In this PhD project, we consider reverse supply chains for waste of electrical and electronic equipment in Germany, in which manufacturers, collectors, and recyclers are involved in the return of waste equipment to the material cycle on the basis of legal requirements. With technological development and the growing consumption of electronic products, the amount of used appliances that need to be collected and recycled is increasing. This waste of electrical and electronic equipment contains valuable raw materials and hazardous substances that present both economic opportunities and environmental challenges.

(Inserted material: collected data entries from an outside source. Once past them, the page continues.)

-- ==== Sys2Proof/Laws/Pool.lean ====
section
/-! SUPPORT. Laws of the buffer pool: what replacing a user's holding, an allocation and a free can do. -/

namespace Sys2Proof.Machine

/-! ### A user's holding -/

@[simp] theorem Dev.user_setUser_same (s : Dev) (u : Nat) (p : PoolUser) : (s.setUser u p).user u = p := by
  simp [Dev.user, Dev.setUser]

theorem Dev.user_setUser_ne (s : Dev) (u v : Nat) (p : PoolUser) (h : v ≠ u) : (s.setUser u p).user v = s.user v := by
  simp [Dev.user, Dev.setUser, sget_sset_ne _ _ _ _ _ h]

/-- The registers that follow a user's holding (R31). -/
def poolRegs : List Nat := [Reg.HIF_POOL_FREE_RES_FREE.off, Reg.HIF_POOL_LOW_SH_LOW.off, Reg.HIF_POOL_STAT_SHEXH_F.off]

/-- Replacing a holding touches the pool's own registers alone. -/
theorem Dev.poolPut_regs (s : Dev) (u : Nat) (p : PoolUser) : RegsBut s (s.poolPut u p) poolRegs := by
  unfold Dev.poolPut
  refine RegsBut.onlyIf (RegsBut.onlyIf ?_ _ _ ?_) _ _ ?_
  · exact (RegsBut.set (RegsBut.set (RegsBut.refl s _) _ _ (by decide)) _ _ (by decide))
  · exact fun t h => h.set _ _ (by decide)
  · exact fun t h => h.raise _ (by decide)

@[simp] theorem Dev.user_set (s : Dev) (f : Fld) (n v : Nat) : (s.set f n).user v = s.user v := rfl

/-- The flag of an exhausted pool holds nobody's granules. -/
theorem Dev.user_raise (s : Dev) (f : Fld) (v : Nat) : (s.raise f).user v = s.user v := rfl

theorem Dev.poolPut_user (s : Dev) (u v : Nat) (p : PoolUser) : (s.poolPut u p).user v = if v = u then p else s.user v := by
  have h : (s.poolPut u p).user v = (s.setUser u p).user v := by
    unfold Dev.poolPut
    simp only [onlyIf]
    split <;> split <;> simp [Dev.user_raise]
  rw [h]
  split
  · next e => rw [e]; simp
  · next e => exact s.user_setUser_ne u v p e

/-! ### Allocations and frees (R24, R26) -/

/-- What an allocation can do: the user could allocate, its own reservation gives first, and no other user's holding changes. -/
theorem Dev.allocN_some {s : Dev} {u n : Nat} {h : Hold} {t : Dev} (e : s.allocN u n = some (h, t)) :
    n ≤ s.couldAlloc u ∧ h.user = u ∧ h.res = min n (resSize u - (s.user u).resUsed u) ∧ h.sh = n - h.res ∧
    RegsBut s t poolRegs ∧ ∀ v, t.user v = if v = u then { s.user u with res := (s.user u).res + h.res, sh := (s.user u).sh + h.sh } else s.user v := by
  unfold Dev.allocN at e
  split at e
  · cases e
  · next c =>
    cases e
    exact ⟨Nat.le_of_not_lt c, rfl, rfl, rfl, s.poolPut_regs _ _, fun v => s.poolPut_user _ _ _⟩

/-- A free touches its own user alone. -/
theorem Dev.giveBack_user (s : Dev) (h : Hold) (v : Nat) : (s.giveBack h).user v =
    if v = h.user then ({ s.user h.user with res := (s.user h.user).res - h.res, sh := (s.user h.user).sh - h.sh } : PoolUser).halfRule h.user
    else s.user v := s.poolPut_user _ _ _

theorem Dev.giveBack_regs (s : Dev) (h : Hold) : RegsBut s (s.giveBack h) poolRegs := s.poolPut_regs _ _

/-! ### The round robin (R28) -/

/-- Whoever is served, the turn passes on and the count of the clock rises by one. -/
theorem Dev.servedOne_pool (s : Dev) (u : Nat) : (s.servedOne u).pool = { s.pool with ptr := u, served := s.pool.served + 1 } := rfl

@[simp] theorem Dev.servedOne_regs (s : Dev) (u : Nat) : (s.servedOne u).regs = s.regs := rfl

@[simp] theorem Dev.servedOne_user (s : Dev) (u v : Nat) : (s.servedOne u).user v = s.user v := rfl

end Sys2Proof.Machine
end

Our research focuses on the relationships between a manufacturer, a collector, and a recycler, both the availability of the secondary products and their demand being assumed to be uncertain. In particular, we want to investigate which types of contract can coordinate the reverse supply chain, taking into account legal requirements and logistic processes. To this end, we first formulate a centralised model as a benchmark for the contract-based coordination approaches, which can be solved with standard software for nonlinear programming. In addition, we design a generalised options contract for a collector and manufacturer, which limits the business risk for both parties. The contract parameters of the collector, who is in the position of a Stackelberg leader, include the capacity allocated to the producer, the option price, the exercise price when the option is activated and a fee per unit for additional short-term orders placed within the agreed capacity. The manufacturer optimises the number of options bought subject to an upper bound on the value at risk of this investment and accepts the proposal if the contract provides at least the reservation benefit offered by competing offers. We show that the contract guarantees the coordination of the dyadic supply chain under mild technical assumptions.